Hany’s first investigation hearing was on Monday; however, his request for its postponement to 6 March was granted. He is due to appear before a disciplinary committee on Wednesday, which will decide whether he will be receiving his salary. Hany added that he is currently carrying out procedures for presenting an appeal to the disciplinary committee for the decision to suspend and investigate him.
“Out of our full rejection to what happened to our colleague Hany, we assert our full rejection of any arbitrary decision against any member of the faculty or teaching assistants. We demand that the university administration withdraws its suspension decision,” the signatories said.
The notice Hany received is dated 16 February and is signed by Cairo University Chairman Gaber Nassar. Hany is accused in the notice of leading a student protest held in December, inciting the students to break into the Faculty of Engineering and cheering with “aggressive and unacceptable chants” against the university chairman.
On 7 December, students gathered at Cairo University’s Faculty of Engineering with the intention of holding a sit-in inside, Hany said. The students were protesting the killing of Mohamed Reda, a freshman who died on campus due to fatal birdshot injuries.
They could not, however, go inside the faculty because its doors were locked. Fearing that clashes would erupt, Hany intervened. The statement signed in solidarity with Hany said: “Some members of the faculty and their assistants, including Hany, tried to calm down the students and prevent an escalation.”
According to Hany, University Chairman Nassar arrived and said that neither students nor professors were allowed to strike. Hany, however, interrupted him and said that striking is a legal right. Students began cheering against the chairman, who subsequently left.
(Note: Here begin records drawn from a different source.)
-- ==== Sys2Proof/Laws/Frame.lean ====
section
/-! SUPPORT. What each operation leaves: one lemma an operation. -/

namespace Sys2Proof.Machine

/-- What one turn of a fold leaves, the fold leaves. -/
theorem foldl_field {α β : Type} (g : State → β) {f : State → α → State} (h : ∀ s x, g (f s x) = g s)
    (l : List α) (s : State) : g (l.foldl f s) = g s := by
  induction l generalizing s with
  | nil => rfl
  | cons x xs ih => exact (ih _).trans (h s x)

/-- What one turn of an iteration leaves, the iteration leaves. -/
theorem iterate_field {β : Type} (g : State → β) {f : State → State} (h : ∀ s, g (f s) = g s)
    (n : Nat) (s : State) : g (f^[n] s) = g s := by
  induction n generalizing s with
  | zero => rfl
  | succ n ih => exact (ih _).trans (h s)

@[simp] theorem State.queue_frame (k : EventKind) (s : State) :
    (s.queue k).timer = s.timer ∧ (s.queue k).line = s.line ∧ (s.queue k).frame = s.frame ∧
    (s.queue k).member = s.member ∧ (s.queue k).sync = s.sync ∧ (s.queue k).cues = s.cues ∧
    (s.queue k).firing = s.firing ∧ (s.queue k).power = s.power ∧ (s.queue k).port.config = s.port.config ∧
    (s.queue k).port.locked = s.port.locked ∧ (s.queue k).port.taken = s.port.taken ∧
    (s.queue k).port.response = s.port.response ∧ (s.queue k).port.lost = s.port.lost ∧
    (s.queue k).port.selected = s.port.selected ∧ (s.queue k).port.fetching = s.port.fetching ∧
    (s.queue k).port.sdo = s.port.sdo ∧ (s.queue k).resetting = s.resetting ∧
    (s.queue k).freeCount = s.freeCount ∧ (s.queue k).pending = s.pending := by
  unfold State.queue
  simp

@[simp] theorem State.queueAll_frame (ks : List EventKind) (s : State) :
    (s.queueAll ks).timer = s.timer ∧ (s.queueAll ks).line = s.line ∧ (s.queueAll ks).frame = s.frame ∧
    (s.queueAll ks).member = s.member ∧ (s.queueAll ks).sync = s.sync ∧ (s.queueAll ks).cues = s.cues ∧
    (s.queueAll ks).firing = s.firing ∧ (s.queueAll ks).power = s.power ∧
    (s.queueAll ks).port.config = s.port.config ∧ (s.queueAll ks).port.locked = s.port.locked ∧
    (s.queueAll ks).port.taken = s.port.taken ∧ (s.queueAll ks).port.response = s.port.response ∧
    (s.queueAll ks).port.lost = s.port.lost ∧ (s.queueAll ks).port.selected = s.port.selected ∧
    (s.queueAll ks).port.fetching = s.port.fetching ∧ (s.queueAll ks).port.sdo = s.port.sdo ∧
    (s.queueAll ks).resetting = s.resetting ∧ (s.queueAll ks).freeCount = s.freeCount ∧
    (s.queueAll ks).pending = s.pending := by
  unfold State.queueAll
  simp [foldl_field (fun s : State => s.timer), foldl_field (fun s : State => s.line), foldl_field (fun s : State => s.frame), foldl_field (fun s : State => s.member), foldl_field (fun s : State => s.sync), foldl_field (fun s : State => s.cues), foldl_field (fun s : State => s.firing), foldl_field (fun s : State => s.power), foldl_field (fun s : State => s.port.config), foldl_field (fun s : State => s.port.locked), foldl_field (fun s : State => s.port.taken), foldl_field (fun s : State => s.port.response), foldl_field (fun s : State => s.port.lost), foldl_field (fun s : State => s.port.selected), foldl_field (fun s : State => s.port.fetching), foldl_field (fun s : State => s.port.sdo), foldl_field (fun s : State => s.resetting), foldl_field (fun s : State => s.freeCount), foldl_field (fun s : State => s.pending)]

@[simp] theorem State.losePeer_frame (p : PeerEntry) (reason : LostReason) (s : State) :
    (s.losePeer p reason).timer = s.timer ∧ (s.losePeer p reason).line = s.line ∧
    (s.losePeer p reason).frame = s.frame ∧ (s.losePeer p reason).sync = s.sync ∧
    (s.losePeer p reason).cues = s.cues ∧ (s.losePeer p reason).firing = s.firing ∧
    (s.losePeer p reason).power = s.power ∧ (s.losePeer p reason).port.config = s.port.config ∧
    (s.losePeer p reason).port.locked = s.port.locked ∧ (s.losePeer p reason).port.taken = s.port.taken ∧
    (s.losePeer p reason).port.response = s.port.response ∧ (s.losePeer p reason).port.lost = s.port.lost ∧
    (s.losePeer p reason).port.selected = s.port.selected ∧
    (s.losePeer p reason).port.fetching = s.port.fetching ∧ (s.losePeer p reason).port.sdo = s.port.sdo ∧
    (s.losePeer p reason).resetting = s.resetting ∧ (s.losePeer p reason).freeCount = s.freeCount ∧
    (s.losePeer p reason).pending = s.pending := by
  unfold State.losePeer
  (repeat' split) <;> simp

@[simp] theorem State.rearm_frame (s : State) :
    (s.rearm).timer = s.timer ∧ (s.rearm).frame = s.frame ∧ (s.rearm).member = s.member ∧
    (s.rearm).sync = s.sync ∧ (s.rearm).cues = s.cues ∧ (s.rearm).firing = s.firing ∧
    (s.rearm).power = s.power ∧ (s.rearm).port = s.port ∧ (s.rearm).resetting = s.resetting ∧
    (s.rearm).freeCount = s.freeCount ∧ (s.rearm).pending = s.pending := by
  unfold State.rearm
  (repeat' split) <;> simp

@[simp] theorem State.freeRx_frame (s : State) :
    (s.freeRx).timer = s.timer ∧ (s.freeRx).frame = s.frame ∧ (s.freeRx).member = s.member ∧
    (s.freeRx).sync = s.sync ∧ (s.freeRx).cues = s.cues ∧ (s.freeRx).firing = s.firing ∧
    (s.freeRx).power = s.power ∧ (s.freeRx).port = s.port ∧ (s.freeRx).resetting = s.resetting ∧
    (s.freeRx).freeCount = s.freeCount ∧ (s.freeRx).pending = s.pending := by
  unfold State.freeRx
  simp

@[simp] theorem State.withdrawFrame_frame (kind : FrameKind) (s : State) :
    (s.withdrawFrame kind).timer = s.timer ∧ (s.withdrawFrame kind).member = s.member ∧
    (s.withdrawFrame kind).sync = s.sync ∧ (s.withdrawFrame kind).cues = s.cues ∧
    (s.withdrawFrame kind).firing = s.firing ∧ (s.withdrawFrame kind).power = s.power ∧
    (s.withdrawFrame kind).port = s.port ∧ (s.withdrawFrame kind).resetting = s.resetting ∧
    (s.withdrawFrame kind).freeCount = s.freeCount ∧ (s.withdrawFrame kind).pending = s.pending := by
  unfold State.withdrawFrame
  (repeat' split) <;> simp

@[simp] theorem State.handReception_frame (r : Reception) (condition : Condition) (s : State) :
    (s.handReception r condition).timer = s.timer ∧ (s.handReception r condition).line = s.line ∧
    (s.handReception r condition).member = s.member ∧ (s.handReception r condition).sync = s.sync ∧
    (s.handReception r condition).cues = s.cues ∧ (s.handReception r condition).firing = s.firing ∧
    (s.handReception r condition).power = s.power ∧ (s.handReception r condition).port = s.port ∧
    (s.handReception r condition).resetting = s.resetting ∧
    (s.handReception r condition).freeCount = s.freeCount ∧
    (s.handReception r condition).pending = s.pending := by
  unfold State.handReception
  simp

@[simp] theorem State.handFrame_frame (frame : OutFrame) (handed : Handed) (s : State) :
    (s.handFrame frame handed).timer = s.timer ∧ (s.handFrame frame handed).member = s.member ∧
    (s.handFrame frame handed).sync = s.sync ∧ (s.handFrame frame handed).cues = s.cues ∧
    (s.handFrame frame handed).firing = s.firing ∧ (s.handFrame frame handed).power = s.power ∧
    (s.handFrame frame handed).port = s.port ∧ (s.handFrame frame handed).resetting = s.resetting ∧
    (s.handFrame frame handed).freeCount = s.freeCount ∧ (s.handFrame frame handed).pending = s.pending := by
  unfold State.handFrame
  (repeat' split) <;> simp

@[simp] theorem State.enterBackoff_frame (n : Nat) (s : State) :
    (s.enterBackoff n).timer = s.timer ∧ (s.enterBackoff n).frame = s.frame ∧
    (s.enterBackoff n).sync = s.sync ∧ (s.enterBackoff n).cues = s.cues ∧
    (s.enterBackoff n).firing = s.firing ∧ (s.enterBackoff n).power = s.power ∧
    (s.enterBackoff n).port = s.port ∧ (s.enterBackoff n).resetting = s.resetting ∧
    (s.enterBackoff n).freeCount = s.freeCount ∧ (s.enterBackoff n).pending = s.pending := by
  unfold State.enterBackoff
  simp

@[simp] theorem State.drawBackoff_frame (s : State) :
    (s.drawBackoff).timer = s.timer ∧ (s.drawBackoff).frame = s.frame ∧ (s.drawBackoff).sync = s.sync ∧
    (s.drawBackoff).cues = s.cues ∧ (s.drawBackoff).firing = s.firing ∧ (s.drawBackoff).power = s.power ∧
    (s.drawBackoff).port = s.port ∧ (s.drawBackoff).resetting = s.resetting ∧
    (s.drawBackoff).freeCount = s.freeCount ∧ (s.drawBackoff).pending = s.pending := by
  unfold State.drawBackoff
  simp

@[simp] theorem State.drawTarget_frame (s : State) :
    (s.drawTarget).timer = s.timer ∧ (s.drawTarget).frame = s.frame ∧ (s.drawTarget).sync = s.sync ∧
    (s.drawTarget).cues = s.cues ∧ (s.drawTarget).firing = s.firing ∧ (s.drawTarget).power = s.power ∧
    (s.drawTarget).port.config = s.port.config ∧ (s.drawTarget).port.locked = s.port.locked ∧
    (s.drawTarget).port.taken = s.port.taken ∧ (s.drawTarget).port.response = s.port.response ∧
    (s.drawTarget).port.lost = s.port.lost ∧ (s.drawTarget).port.selected = s.port.selected ∧
    (s.drawTarget).port.fetching = s.port.fetching ∧ (s.drawTarget).port.sdo = s.port.sdo ∧
    (s.drawTarget).resetting = s.resetting ∧ (s.drawTarget).freeCount = s.freeCount ∧
    (s.drawTarget).pending = s.pending := by
  unfold State.drawTarget
  (repeat' split) <;> simp

@[simp] theorem State.enterClaiming_frame (s : State) :
    (s.enterClaiming).timer = s.timer ∧ (s.enterClaiming).frame = s.frame ∧
    (s.enterClaiming).sync = s.sync ∧ (s.enterClaiming).cues = s.cues ∧
    (s.enterClaiming).firing = s.firing ∧ (s.enterClaiming).power = s.power ∧
    (s.enterClaiming).port.config = s.port.config ∧ (s.enterClaiming).port.locked = s.port.locked ∧
    (s.enterClaiming).port.taken = s.port.taken ∧ (s.enterClaiming).port.response = s.port.response ∧
    (s.enterClaiming).port.lost = s.port.lost ∧ (s.enterClaiming).port.selected = s.port.selected ∧
    (s.enterClaiming).port.fetching = s.port.fetching ∧ (s.enterClaiming).port.sdo = s.port.sdo ∧
    (s.enterClaiming).resetting = s.resetting ∧ (s.enterClaiming).freeCount = s.freeCount ∧
    (s.enterClaiming).pending = s.pending := by
  unfold State.enterClaiming
  simp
Eventually, they broke the locks of the doors and entered the faculty building.
The signatories asserted in their statement that “the university administration returns to our minds what used to happen before the glorious 2011 revolution from gagging voices and confiscating freedoms, especially freedom of expression”. Most of the signatories who announced solidarity with Hany are from Cairo University, but members of other universities also co-signed the statement.
The Faculty of Engineering halted classes for one week to protest the death of slain student Reda, who died after clashes erupted between security forces and Students Against the Coup on 28 November 2013.
Reda is considered a victim of “police violations in universities”, and he remained one of the driving factors behind student protests which occurred throughout the rest of the term.